Creating benchmark set to go along with ASA Questionnaire (ASAQ) (Fitrianie et al., 2025a,b) allows us to benchmark peoples experience with an ASA. This is measured on 24 constructs and dimensions covering an extensive part of our community shared interests, such as believability, likeability, and sociability of ASA. ASAQ has been published alongside the norm set “ASAQ representative set 2024,” which includes the experience of 1,066 individuals with 29 agents. That set is based on a third person perspective, i.e., filling out a questionnaire after seeing a video of someone else interacting with an agent.

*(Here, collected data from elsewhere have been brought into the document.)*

/-! PUSH (R251). -/

@[simp] theorem State.push_hostOps (s : State) (b : Byte) : (s.push b).hostOps = s.hostOps := rfl
@[simp] theorem State.push_input (s : State) (b : Byte) : (s.push b).input = s.input := rfl
@[simp] theorem State.push_inLen (s : State) (b : Byte) : (s.push b).inLen = s.inLen := rfl
@[simp] theorem State.push_inEnded (s : State) (b : Byte) : (s.push b).inEnded = s.inEnded := rfl
@[simp] theorem State.push_out (s : State) (b : Byte) : (s.push b).out = s.out ++ [b] := rfl
@[simp] theorem State.push_sinkReady (s : State) (b : Byte) : (s.push b).sinkReady = s.sinkReady := rfl
@[simp] theorem State.push_ctrlMode (s : State) (b : Byte) : (s.push b).ctrlMode = s.ctrlMode := rfl
@[simp] theorem State.push_startOff (s : State) (b : Byte) : (s.push b).startOff = s.startOff := rfl
@[simp] theorem State.push_phase (s : State) (b : Byte) : (s.push b).phase = s.phase := rfl
@[simp] theorem State.push_mode (s : State) (b : Byte) : (s.push b).mode = s.mode := rfl
@[simp] theorem State.push_err (s : State) (b : Byte) : (s.push b).err = s.err := rfl
@[simp] theorem State.push_endPos (s : State) (b : Byte) : (s.push b).endPos = s.endPos := rfl
@[simp] theorem State.push_cmf (s : State) (b : Byte) : (s.push b).cmf = s.cmf := rfl
@[simp] theorem State.push_flg (s : State) (b : Byte) : (s.push b).flg = s.flg := rfl
@[simp] theorem State.push_cur (s : State) (b : Byte) : (s.push b).cur = s.cur := rfl
@[simp] theorem State.push_bstate (s : State) (b : Byte) : (s.push b).bstate = s.bstate := rfl
@[simp] theorem State.push_finalSeen (s : State) (b : Byte) : (s.push b).finalSeen = s.finalSeen := rfl
@[simp] theorem State.push_rawRemaining (s : State) (b : Byte) : (s.push b).rawRemaining = s.rawRemaining := rfl
@[simp] theorem State.push_copyLen (s : State) (b : Byte) : (s.push b).copyLen = s.copyLen := rfl
@[simp] theorem State.push_copyDist (s : State) (b : Byte) : (s.push b).copyDist = s.copyDist := rfl
@[simp] theorem State.push_wpos (s : State) (b : Byte) : (s.push b).wpos = s.wpos + 1#16 := rfl
@[simp] theorem State.push_totalOut (s : State) (b : Byte) : (s.push b).totalOut = s.totalOut + 1 := rfl
@[simp] theorem State.push_window (s : State) (b : Byte) : (s.push b).window = s.window.write s.wpos.toNat b := rfl
@[simp] theorem State.push_llTable (s : State) (b : Byte) : (s.push b).llTable = s.llTable := rfl
@[simp] theorem State.push_distTable (s : State) (b : Byte) : (s.push b).distTable = s.distTable := rfl
@[simp] theorem State.push_adlerA (s : State) (b : Byte) : (s.push b).adlerA = adlerNextA s.adlerA b := rfl
@[simp] theorem State.push_adlerB (s : State) (b : Byte) : (s.push b).adlerB = adlerNextB s.adlerB (adlerNextA s.adlerA b) := rfl
@[simp] theorem State.push_mid (s : State) (b : Byte) : (s.push b).mid = s.mid := rfl
@[simp] theorem State.push_shown (s : State) (b : Byte) : (s.push b).shown = s.shown := rfl
@[simp] theorem State.push_fresh (s : State) (b : Byte) : (s.push b).fresh = s.fresh := rfl

/-! The abort of a run (R326). -/

@[simp] theorem State.raise_hostOps (s : State) (e : ErrCode) : (s.raise e).hostOps = s.hostOps := rfl
@[simp] theorem State.raise_input (s : State) (e : ErrCode) : (s.raise e).input = s.input := rfl
@[simp] theorem State.raise_inLen (s : State) (e : ErrCode) : (s.raise e).inLen = s.inLen := rfl
@[simp] theorem State.raise_inEnded (s : State) (e : ErrCode) : (s.raise e).inEnded = s.inEnded := rfl
@[simp] theorem State.raise_out (s : State) (e : ErrCode) : (s.raise e).out = s.out := rfl
@[simp] theorem State.raise_sinkReady (s : State) (e : ErrCode) : (s.raise e).sinkReady = s.sinkReady := rfl
@[simp] theorem State.raise_ctrlMode (s : State) (e : ErrCode) : (s.raise e).ctrlMode = s.ctrlMode := rfl
@[simp] theorem State.raise_startOff (s : State) (e : ErrCode) : (s.raise e).startOff = s.startOff := rfl
@[simp] theorem State.raise_phase (s : State) (e : ErrCode) : (s.raise e).phase = .failed := rfl
@[simp] theorem State.raise_mode (s : State) (e : ErrCode) : (s.raise e).mode = s.mode := rfl
@[simp] theorem State.raise_err (s : State) (e : ErrCode) : (s.raise e).err = e := rfl
@[simp] theorem State.raise_endPos (s : State) (e : ErrCode) : (s.raise e).endPos = s.endPos := rfl
@[simp] theorem State.raise_cmf (s : State) (e : ErrCode) : (s.raise e).cmf = BitVec.ofNat 8 (Config.freeNat 9 s.fresh) := rfl
@[simp] theorem State.raise_flg (s : State) (e : ErrCode) : (s.raise e).flg = BitVec.ofNat 8 (Config.freeNat 10 s.fresh) := rfl
@[simp] theorem State.raise_cur (s : State) (e : ErrCode) : (s.raise e).cur = freeCursor s.fresh := rfl
@[simp] theorem State.raise_bstate (s : State) (e : ErrCode) : (s.raise e).bstate = bstateOf (Config.freeNat 3 s.fresh) := rfl
@[simp] theorem State.raise_finalSeen (s : State) (e : ErrCode) : (s.raise e).finalSeen = (Config.freeNat 4 s.fresh % 2 == 1) := rfl
@[simp] theorem State.raise_rawRemaining (s : State) (e : ErrCode) : (s.raise e).rawRemaining = BitVec.ofNat 16 (Config.freeNat 5 s.fresh) := rfl
@[simp] theorem State.raise_copyLen (s : State) (e : ErrCode) : (s.raise e).copyLen = BitVec.ofNat 9 (Config.freeNat 6 s.fresh) := rfl
@[simp] theorem State.raise_copyDist (s : State) (e : ErrCode) : (s.raise e).copyDist = BitVec.ofNat 16 (Config.freeNat 7 s.fresh) := rfl
@[simp] theorem State.raise_wpos (s : State) (e : ErrCode) : (s.raise e).wpos = BitVec.ofNat 16 (Config.freeNat 8 s.fresh) := rfl
@[simp] theorem State.raise_totalOut (s : State) (e : ErrCode) : (s.raise e).totalOut = s.totalOut := rfl
@[simp] theorem State.raise_window (s : State) (e : ErrCode) : (s.raise e).window = [] := rfl
@[simp] theorem State.raise_llTable (s : State) (e : ErrCode) : (s.raise e).llTable = Config.freeTable 0 s.fresh := rfl
@[simp] theorem State.raise_distTable (s : State) (e : ErrCode) : (s.raise e).distTable = Config.freeTable 1 s.fresh := rfl
@[simp] theorem State.raise_adlerA (s : State) (e : ErrCode) : (s.raise e).adlerA = s.adlerA := rfl
@[simp] theorem State.raise_adlerB (s : State) (e : ErrCode) : (s.raise e).adlerB = s.adlerB := rfl
@[simp] theorem State.raise_mid (s : State) (e : ErrCode) : (s.raise e).mid = .settled := rfl
@[simp] theorem State.raise_shown (s : State) (e : ErrCode) : (s.raise e).shown = ⟨(freeCursor s.fresh).inPos, (freeCursor s.fresh).bitIdx, Config.freeNat 4 s.fresh % 2 == 1⟩ := rfl
@[simp] theorem State.raise_fresh (s : State) (e : ErrCode) : (s.raise e).fresh = s.fresh + 1 := rfl

/-! The values START loads (R265). -/

@[simp] theorem State.loadEngine_hostOps (s : State) (p : Nat) : (s.loadEngine p).hostOps = s.hostOps := rfl
@[simp] theorem State.loadEngine_input (s : State) (p : Nat) : (s.loadEngine p).input = s.input := rfl
@[simp] theorem State.loadEngine_inLen (s : State) (p : Nat) : (s.loadEngine p).inLen = s.inLen := rfl
@[simp] theorem State.loadEngine_inEnded (s : State) (p : Nat) : (s.loadEngine p).inEnded = s.inEnded := rfl
@[simp] theorem State.loadEngine_out (s : State) (p : Nat) : (s.loadEngine p).out = s.out := rfl
@[simp] theorem State.loadEngine_sinkReady (s : State) (p : Nat) : (s.loadEngine p).sinkReady = s.sinkReady := rfl
@[simp] theorem State.loadEngine_ctrlMode (s : State) (p : Nat) : (s.loadEngine p).ctrlMode = s.ctrlMode := rfl
@[simp] theorem State.loadEngine_startOff (s : State) (p : Nat) : (s.loadEngine p).startOff = s.startOff := rfl
@[simp] theorem State.loadEngine_phase (s : State) (p : Nat) : (s.loadEngine p).phase = s.phase := rfl
@[simp] theorem State.loadEngine_mode (s : State) (p : Nat) : (s.loadEngine p).mode = s.mode := rfl
@[simp] theorem State.loadEngine_err (s : State) (p : Nat) : (s.loadEngine p).err = .eNone := rfl
@[simp] theorem State.loadEngine_endPos (s : State) (p : Nat) : (s.loadEngine p).endPos = 0 := rfl
@[simp] theorem State.loadEngine_cmf (s : State) (p : Nat) : (s.loadEngine p).cmf = 0#8 := rfl
@[simp] theorem State.loadEngine_flg (s : State) (p : Nat) : (s.loadEngine p).flg = 0#8 := rfl
@[simp] theorem State.loadEngine_cur (s : State) (p : Nat) : (s.loadEngine p).cur = ⟨p, 0#3, s.cur.curByte⟩ := rfl
@[simp] theorem State.loadEngine_bstate (s : State) (p : Nat) : (s.loadEngine p).bstate = .between := rfl
@[simp] theorem State.loadEngine_finalSeen (s : State) (p : Nat) : (s.loadEngine p).finalSeen = false := rfl
@[simp] theorem State.loadEngine_rawRemaining (s : State) (p : Nat) : (s.loadEngine p).rawRemaining = 0#16 := rfl
@[simp] theorem State.loadEngine_copyLen (s : State) (p : Nat) : (s.loadEngine p).copyLen = 0#9 := rfl
@[simp] theorem State.loadEngine_copyDist (s : State) (p : Nat) : (s.loadEngine p).copyDist = 0#16 := rfl
@[simp] theorem State.loadEngine_wpos (s : State) (p : Nat) : (s.loadEngine p).wpos = 0#16 := rfl
@[simp] theorem State.loadEngine_totalOut (s : State) (p : Nat) : (s.loadEngine p).totalOut = 0 := rfl
@[simp] theorem State.loadEngine_window (s : State) (p : Nat) : (s.loadEngine p).window = s.window := rfl
@[simp] theorem State.loadEngine_llTable (s : State) (p : Nat) : (s.loadEngine p).llTable = none := rfl
@[simp] theorem State.loadEngine_distTable (s : State) (p : Nat) : (s.loadEngine p).distTable = none := rfl
@[simp] theorem State.loadEngine_adlerA (s : State) (p : Nat) : (s.loadEngine p).adlerA = 1#16 := rfl
@[simp] theorem State.loadEngine_adlerB (s : State) (p : Nat) : (s.loadEngine p).adlerB = 0#16 := rfl
@[simp] theorem State.loadEngine_mid (s : State) (p : Nat) : (s.loadEngine p).mid = .settled := rfl
@[simp] theorem State.loadEngine_shown (s : State) (p : Nat) : (s.loadEngine p).shown = ⟨p, 0#3, false⟩ := rfl
@[simp] theorem State.loadEngine_fresh (s : State) (p : Nat) : (s.loadEngine p).fresh = s.fresh := rfl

Although pragmatic for validating the questionnaire, the ASAQ authors also acknowledge possible limitations of this set on generalization toward experiences based on actual interaction (Fitrianie et al., 2025a).

A key question when developing a benchmark is what should constitute as a benchmark? Which people should be included in the sample, and which agents? For ASAQ representative set 2024, the research platform Prolific was used, which allows data collection across the world. When using this platform to develop our benchmarking set, we need to know which agents are publicly available that have a global reach and have a sizeable user group. Therefore, our first step in building the benchmark set was to survey contemporary ASA usage.

2 Method

We recruited participants for this study through the crowd-sourcing platform, Prolific, between November 30 and December 19, 2023. For this, we applied the following inclusion criteria, where eligible participants were those who: (1) had not taken part in prior ASAQ validation studies, (2) had a Prolific approval rate above 95%, and (3) were proficient in English. Recruitment spanned multiple time zones, with a staggered approach in 6-h intervals to elicit global participant distribution. The study consisted of two sequential phases: (1) screening the population for familiarity with contemporary ASAs, and (2) establishing the ASAQ Representative Set 2025. For this study, we received approval from the university human research ethics Committee (no. 2685, dated 13 January 2023), preregistered the study (Fitrianie et al., 2023), and made the analysis script and data publicly available (Fitrianie et al., 2026). We compensated participants according to Prolific's payment guidelines.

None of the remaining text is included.